Exercise description | Which lines in the data below contain the string "relaxed"? Show each one.

Data section |
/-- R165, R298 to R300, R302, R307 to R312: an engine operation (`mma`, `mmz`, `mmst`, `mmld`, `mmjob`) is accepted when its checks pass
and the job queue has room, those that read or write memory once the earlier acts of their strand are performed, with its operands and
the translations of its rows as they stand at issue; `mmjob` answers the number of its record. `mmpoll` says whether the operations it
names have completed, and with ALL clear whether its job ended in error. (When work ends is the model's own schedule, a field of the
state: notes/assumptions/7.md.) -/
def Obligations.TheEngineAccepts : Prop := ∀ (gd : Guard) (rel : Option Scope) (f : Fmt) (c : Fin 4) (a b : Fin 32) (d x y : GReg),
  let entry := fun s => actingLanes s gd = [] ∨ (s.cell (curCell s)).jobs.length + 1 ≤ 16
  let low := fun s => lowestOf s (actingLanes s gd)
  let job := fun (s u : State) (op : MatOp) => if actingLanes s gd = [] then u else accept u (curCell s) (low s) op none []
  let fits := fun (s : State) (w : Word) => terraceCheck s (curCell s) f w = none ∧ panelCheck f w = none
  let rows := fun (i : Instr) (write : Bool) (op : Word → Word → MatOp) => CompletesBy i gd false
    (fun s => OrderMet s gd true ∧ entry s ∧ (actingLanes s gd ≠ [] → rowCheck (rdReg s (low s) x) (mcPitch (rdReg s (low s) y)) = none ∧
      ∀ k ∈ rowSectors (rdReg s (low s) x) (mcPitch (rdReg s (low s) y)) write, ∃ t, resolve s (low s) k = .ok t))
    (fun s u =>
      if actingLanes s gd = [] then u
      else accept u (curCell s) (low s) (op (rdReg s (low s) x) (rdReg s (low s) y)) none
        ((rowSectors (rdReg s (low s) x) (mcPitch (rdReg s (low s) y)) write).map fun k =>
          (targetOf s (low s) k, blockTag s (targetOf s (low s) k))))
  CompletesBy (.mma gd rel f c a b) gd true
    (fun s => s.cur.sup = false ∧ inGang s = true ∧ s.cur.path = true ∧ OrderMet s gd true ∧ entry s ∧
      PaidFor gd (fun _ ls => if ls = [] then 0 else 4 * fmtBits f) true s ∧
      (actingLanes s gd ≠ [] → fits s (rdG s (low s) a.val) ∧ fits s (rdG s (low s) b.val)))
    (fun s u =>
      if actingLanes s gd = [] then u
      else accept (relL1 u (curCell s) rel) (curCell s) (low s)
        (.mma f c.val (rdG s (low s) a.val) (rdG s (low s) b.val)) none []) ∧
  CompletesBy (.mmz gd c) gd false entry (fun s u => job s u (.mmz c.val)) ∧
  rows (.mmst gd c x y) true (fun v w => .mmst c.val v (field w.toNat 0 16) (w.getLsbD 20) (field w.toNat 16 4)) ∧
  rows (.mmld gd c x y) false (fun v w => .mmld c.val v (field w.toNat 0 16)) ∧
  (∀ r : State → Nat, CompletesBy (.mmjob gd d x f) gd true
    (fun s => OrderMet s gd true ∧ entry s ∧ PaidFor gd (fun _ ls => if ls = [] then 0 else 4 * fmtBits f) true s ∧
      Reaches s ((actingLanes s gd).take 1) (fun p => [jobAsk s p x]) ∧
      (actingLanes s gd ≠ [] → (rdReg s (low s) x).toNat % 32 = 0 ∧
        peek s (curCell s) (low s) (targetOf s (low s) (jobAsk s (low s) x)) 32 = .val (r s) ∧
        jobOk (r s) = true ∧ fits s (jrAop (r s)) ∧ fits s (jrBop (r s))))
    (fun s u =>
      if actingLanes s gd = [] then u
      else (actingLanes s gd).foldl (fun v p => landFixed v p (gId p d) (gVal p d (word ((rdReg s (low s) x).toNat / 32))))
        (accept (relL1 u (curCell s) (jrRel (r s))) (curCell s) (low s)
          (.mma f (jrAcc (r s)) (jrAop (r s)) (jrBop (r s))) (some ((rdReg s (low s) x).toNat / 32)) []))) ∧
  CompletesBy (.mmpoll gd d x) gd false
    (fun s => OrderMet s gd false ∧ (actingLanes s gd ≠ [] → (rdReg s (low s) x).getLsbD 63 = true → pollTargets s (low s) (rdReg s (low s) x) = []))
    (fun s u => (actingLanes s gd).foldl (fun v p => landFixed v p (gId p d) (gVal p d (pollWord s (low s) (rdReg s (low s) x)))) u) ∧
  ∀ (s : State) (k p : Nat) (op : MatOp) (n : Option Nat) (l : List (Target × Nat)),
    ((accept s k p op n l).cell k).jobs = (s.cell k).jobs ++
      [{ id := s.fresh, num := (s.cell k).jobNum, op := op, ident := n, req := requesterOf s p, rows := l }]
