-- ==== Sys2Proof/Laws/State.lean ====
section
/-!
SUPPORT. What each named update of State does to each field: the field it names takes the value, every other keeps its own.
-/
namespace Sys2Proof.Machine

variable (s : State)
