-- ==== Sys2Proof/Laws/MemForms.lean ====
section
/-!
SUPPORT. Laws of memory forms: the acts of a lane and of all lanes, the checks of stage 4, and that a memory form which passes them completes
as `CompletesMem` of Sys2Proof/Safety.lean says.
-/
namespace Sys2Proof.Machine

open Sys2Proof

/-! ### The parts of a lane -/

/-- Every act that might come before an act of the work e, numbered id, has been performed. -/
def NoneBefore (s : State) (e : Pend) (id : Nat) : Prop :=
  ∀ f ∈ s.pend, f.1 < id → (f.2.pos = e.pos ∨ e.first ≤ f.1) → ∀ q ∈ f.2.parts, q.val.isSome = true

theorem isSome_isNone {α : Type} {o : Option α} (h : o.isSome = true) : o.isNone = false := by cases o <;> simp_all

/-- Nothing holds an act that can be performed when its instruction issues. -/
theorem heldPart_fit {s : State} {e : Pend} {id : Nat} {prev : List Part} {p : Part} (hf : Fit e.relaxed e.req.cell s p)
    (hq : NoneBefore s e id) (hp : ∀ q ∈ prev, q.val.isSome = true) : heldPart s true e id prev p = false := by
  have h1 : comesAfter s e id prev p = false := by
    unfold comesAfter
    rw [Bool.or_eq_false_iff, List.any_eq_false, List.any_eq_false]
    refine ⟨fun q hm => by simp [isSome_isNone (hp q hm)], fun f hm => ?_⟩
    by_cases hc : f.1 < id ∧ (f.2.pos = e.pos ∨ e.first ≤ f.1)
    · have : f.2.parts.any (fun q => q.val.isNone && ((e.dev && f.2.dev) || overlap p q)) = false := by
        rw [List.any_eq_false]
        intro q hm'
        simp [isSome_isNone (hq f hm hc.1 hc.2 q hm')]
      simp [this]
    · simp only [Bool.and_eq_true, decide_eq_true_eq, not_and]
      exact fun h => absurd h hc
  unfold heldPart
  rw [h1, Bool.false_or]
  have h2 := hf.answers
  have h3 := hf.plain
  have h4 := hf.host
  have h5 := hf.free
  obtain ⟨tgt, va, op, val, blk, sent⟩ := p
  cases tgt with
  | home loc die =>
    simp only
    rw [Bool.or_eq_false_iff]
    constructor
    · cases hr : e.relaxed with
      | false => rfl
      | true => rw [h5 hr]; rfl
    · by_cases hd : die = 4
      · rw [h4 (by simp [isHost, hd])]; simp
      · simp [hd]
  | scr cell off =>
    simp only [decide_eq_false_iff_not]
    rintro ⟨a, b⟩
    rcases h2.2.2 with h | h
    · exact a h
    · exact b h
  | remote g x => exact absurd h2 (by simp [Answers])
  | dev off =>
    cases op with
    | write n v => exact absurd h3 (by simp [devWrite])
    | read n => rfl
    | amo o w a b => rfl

Solution to this problem |
theorem heldPart_fit {s : State} {e : Pend} {id : Nat} {prev : List Part} {p : Part} (hf : Fit e.relaxed e.req.cell s p)
    · cases hr : e.relaxed with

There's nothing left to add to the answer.